Going line by line through the entries below, tally those that hold the string "List". Give only the total.

[Stored data entries]
• • • •

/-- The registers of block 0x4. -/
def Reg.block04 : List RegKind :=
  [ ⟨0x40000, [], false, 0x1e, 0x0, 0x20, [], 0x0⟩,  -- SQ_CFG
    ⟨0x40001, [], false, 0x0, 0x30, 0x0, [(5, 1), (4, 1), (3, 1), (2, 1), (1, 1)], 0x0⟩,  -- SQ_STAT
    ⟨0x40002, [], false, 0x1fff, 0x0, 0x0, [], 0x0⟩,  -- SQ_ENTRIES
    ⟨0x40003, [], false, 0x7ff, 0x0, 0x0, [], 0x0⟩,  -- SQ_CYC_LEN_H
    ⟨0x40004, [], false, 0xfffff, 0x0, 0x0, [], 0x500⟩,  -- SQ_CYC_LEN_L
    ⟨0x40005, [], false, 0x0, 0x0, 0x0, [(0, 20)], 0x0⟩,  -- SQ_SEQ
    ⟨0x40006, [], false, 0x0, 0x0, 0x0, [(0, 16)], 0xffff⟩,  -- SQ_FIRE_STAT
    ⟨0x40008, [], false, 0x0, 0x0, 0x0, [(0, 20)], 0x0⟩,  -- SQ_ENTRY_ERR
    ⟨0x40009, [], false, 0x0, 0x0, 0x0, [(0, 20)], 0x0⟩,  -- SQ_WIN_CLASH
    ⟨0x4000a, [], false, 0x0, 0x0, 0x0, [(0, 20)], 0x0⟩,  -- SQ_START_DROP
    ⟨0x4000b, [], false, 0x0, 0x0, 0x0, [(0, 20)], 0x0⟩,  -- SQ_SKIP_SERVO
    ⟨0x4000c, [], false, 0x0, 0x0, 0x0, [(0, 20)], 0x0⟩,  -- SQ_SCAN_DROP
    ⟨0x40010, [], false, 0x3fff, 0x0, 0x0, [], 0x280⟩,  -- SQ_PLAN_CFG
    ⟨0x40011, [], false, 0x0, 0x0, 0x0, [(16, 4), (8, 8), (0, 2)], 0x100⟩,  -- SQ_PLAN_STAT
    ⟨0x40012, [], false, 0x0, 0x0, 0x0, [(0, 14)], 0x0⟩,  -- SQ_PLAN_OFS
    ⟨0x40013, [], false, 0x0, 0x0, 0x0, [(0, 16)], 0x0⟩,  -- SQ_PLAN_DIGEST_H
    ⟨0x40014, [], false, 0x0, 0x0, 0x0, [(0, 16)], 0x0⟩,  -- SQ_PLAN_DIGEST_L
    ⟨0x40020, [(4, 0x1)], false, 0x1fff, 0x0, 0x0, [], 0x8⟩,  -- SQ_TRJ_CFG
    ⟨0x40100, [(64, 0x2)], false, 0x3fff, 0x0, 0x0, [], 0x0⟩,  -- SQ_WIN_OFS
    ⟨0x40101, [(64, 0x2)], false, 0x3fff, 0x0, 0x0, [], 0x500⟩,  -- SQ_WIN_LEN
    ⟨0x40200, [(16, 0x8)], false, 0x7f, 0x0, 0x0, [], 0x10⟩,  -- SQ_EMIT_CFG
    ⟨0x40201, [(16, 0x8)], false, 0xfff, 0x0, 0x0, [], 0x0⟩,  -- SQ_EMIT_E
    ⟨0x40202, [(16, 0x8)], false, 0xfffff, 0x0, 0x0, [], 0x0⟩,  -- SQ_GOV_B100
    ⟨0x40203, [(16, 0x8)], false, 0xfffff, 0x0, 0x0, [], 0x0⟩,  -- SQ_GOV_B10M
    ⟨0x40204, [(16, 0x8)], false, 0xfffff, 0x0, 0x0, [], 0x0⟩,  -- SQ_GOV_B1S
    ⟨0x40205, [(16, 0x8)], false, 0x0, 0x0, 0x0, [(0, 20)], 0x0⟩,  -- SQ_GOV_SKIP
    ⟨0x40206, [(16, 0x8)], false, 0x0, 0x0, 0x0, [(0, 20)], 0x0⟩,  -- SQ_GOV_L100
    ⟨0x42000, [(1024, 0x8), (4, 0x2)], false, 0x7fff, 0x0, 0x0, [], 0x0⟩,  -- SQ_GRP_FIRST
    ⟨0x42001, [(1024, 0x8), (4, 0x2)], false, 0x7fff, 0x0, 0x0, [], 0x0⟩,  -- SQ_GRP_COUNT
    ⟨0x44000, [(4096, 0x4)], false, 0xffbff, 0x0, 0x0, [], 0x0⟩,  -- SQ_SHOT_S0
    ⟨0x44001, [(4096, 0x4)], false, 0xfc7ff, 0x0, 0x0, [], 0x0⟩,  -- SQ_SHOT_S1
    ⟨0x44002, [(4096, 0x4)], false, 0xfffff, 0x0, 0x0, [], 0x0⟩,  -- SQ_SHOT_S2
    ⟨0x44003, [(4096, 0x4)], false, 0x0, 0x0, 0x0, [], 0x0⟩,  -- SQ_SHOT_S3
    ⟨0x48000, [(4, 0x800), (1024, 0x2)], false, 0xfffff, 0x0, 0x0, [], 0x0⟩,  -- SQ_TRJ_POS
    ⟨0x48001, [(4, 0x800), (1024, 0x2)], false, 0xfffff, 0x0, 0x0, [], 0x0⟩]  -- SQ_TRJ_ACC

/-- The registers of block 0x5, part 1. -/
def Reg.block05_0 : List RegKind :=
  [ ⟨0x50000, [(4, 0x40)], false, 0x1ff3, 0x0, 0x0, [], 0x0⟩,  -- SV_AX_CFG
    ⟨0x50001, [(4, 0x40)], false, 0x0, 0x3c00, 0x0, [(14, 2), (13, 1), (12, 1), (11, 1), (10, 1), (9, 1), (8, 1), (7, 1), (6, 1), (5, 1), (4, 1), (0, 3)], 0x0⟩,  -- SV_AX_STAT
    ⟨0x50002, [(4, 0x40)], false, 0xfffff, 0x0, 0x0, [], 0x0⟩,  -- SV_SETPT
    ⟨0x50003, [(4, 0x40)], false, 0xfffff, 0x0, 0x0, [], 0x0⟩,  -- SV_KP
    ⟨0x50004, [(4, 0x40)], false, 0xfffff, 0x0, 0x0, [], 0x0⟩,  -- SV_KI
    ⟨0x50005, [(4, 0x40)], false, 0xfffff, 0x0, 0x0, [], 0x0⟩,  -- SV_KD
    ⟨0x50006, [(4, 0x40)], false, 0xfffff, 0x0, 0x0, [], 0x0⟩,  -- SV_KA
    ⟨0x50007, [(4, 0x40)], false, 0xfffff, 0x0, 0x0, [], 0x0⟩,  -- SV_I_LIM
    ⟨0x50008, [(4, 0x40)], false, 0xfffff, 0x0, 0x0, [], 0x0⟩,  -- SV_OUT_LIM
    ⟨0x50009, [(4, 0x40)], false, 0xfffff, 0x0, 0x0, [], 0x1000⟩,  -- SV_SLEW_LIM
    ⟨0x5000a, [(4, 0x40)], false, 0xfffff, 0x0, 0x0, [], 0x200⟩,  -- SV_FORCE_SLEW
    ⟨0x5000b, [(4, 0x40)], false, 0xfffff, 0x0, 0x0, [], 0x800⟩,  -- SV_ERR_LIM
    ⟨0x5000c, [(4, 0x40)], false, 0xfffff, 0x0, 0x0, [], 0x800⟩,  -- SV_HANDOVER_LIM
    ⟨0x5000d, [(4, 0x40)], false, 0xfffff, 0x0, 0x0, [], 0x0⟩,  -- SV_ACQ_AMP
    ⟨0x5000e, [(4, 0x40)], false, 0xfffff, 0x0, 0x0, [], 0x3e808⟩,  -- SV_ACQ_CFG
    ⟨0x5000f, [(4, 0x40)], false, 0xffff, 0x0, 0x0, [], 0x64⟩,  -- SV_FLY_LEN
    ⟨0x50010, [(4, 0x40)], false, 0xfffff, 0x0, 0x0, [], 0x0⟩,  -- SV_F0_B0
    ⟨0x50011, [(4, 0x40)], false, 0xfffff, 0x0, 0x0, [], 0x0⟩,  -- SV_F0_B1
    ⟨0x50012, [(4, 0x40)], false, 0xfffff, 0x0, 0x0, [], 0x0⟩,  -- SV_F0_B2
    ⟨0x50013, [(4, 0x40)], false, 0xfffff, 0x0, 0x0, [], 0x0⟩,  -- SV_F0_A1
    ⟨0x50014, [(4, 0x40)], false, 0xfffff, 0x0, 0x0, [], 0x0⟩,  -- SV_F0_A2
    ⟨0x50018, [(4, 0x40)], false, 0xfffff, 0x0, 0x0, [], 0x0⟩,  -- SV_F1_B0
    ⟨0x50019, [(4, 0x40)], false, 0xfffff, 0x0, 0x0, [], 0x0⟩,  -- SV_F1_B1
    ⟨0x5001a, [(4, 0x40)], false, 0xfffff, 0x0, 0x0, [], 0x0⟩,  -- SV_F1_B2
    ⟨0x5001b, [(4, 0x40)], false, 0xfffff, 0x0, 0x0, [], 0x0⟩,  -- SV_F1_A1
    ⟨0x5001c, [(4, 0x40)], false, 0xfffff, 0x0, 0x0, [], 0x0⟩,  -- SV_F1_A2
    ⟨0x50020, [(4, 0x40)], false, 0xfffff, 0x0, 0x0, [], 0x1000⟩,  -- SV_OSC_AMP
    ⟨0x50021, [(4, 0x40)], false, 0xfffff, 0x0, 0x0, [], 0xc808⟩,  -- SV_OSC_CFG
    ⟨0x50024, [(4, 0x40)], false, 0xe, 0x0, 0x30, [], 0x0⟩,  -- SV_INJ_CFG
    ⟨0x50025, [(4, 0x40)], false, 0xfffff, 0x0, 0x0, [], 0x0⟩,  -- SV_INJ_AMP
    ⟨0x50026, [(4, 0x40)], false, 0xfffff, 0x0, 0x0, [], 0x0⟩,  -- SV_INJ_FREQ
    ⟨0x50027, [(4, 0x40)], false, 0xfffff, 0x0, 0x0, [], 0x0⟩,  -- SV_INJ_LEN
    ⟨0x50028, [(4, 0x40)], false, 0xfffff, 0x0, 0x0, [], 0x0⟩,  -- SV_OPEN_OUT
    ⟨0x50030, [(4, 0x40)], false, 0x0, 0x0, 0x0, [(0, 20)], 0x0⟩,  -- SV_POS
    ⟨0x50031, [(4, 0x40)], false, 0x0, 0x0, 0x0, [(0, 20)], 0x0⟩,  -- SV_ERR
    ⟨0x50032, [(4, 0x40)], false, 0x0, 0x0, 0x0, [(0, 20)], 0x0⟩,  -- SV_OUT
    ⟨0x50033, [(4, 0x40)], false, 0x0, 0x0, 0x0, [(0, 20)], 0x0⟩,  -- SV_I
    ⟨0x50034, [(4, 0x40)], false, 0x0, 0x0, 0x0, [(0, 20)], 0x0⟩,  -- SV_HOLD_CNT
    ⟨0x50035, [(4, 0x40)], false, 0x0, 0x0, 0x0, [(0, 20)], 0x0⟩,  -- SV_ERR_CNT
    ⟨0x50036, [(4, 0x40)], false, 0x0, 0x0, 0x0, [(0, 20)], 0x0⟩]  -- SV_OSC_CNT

• • • •

--- Written solution ---
2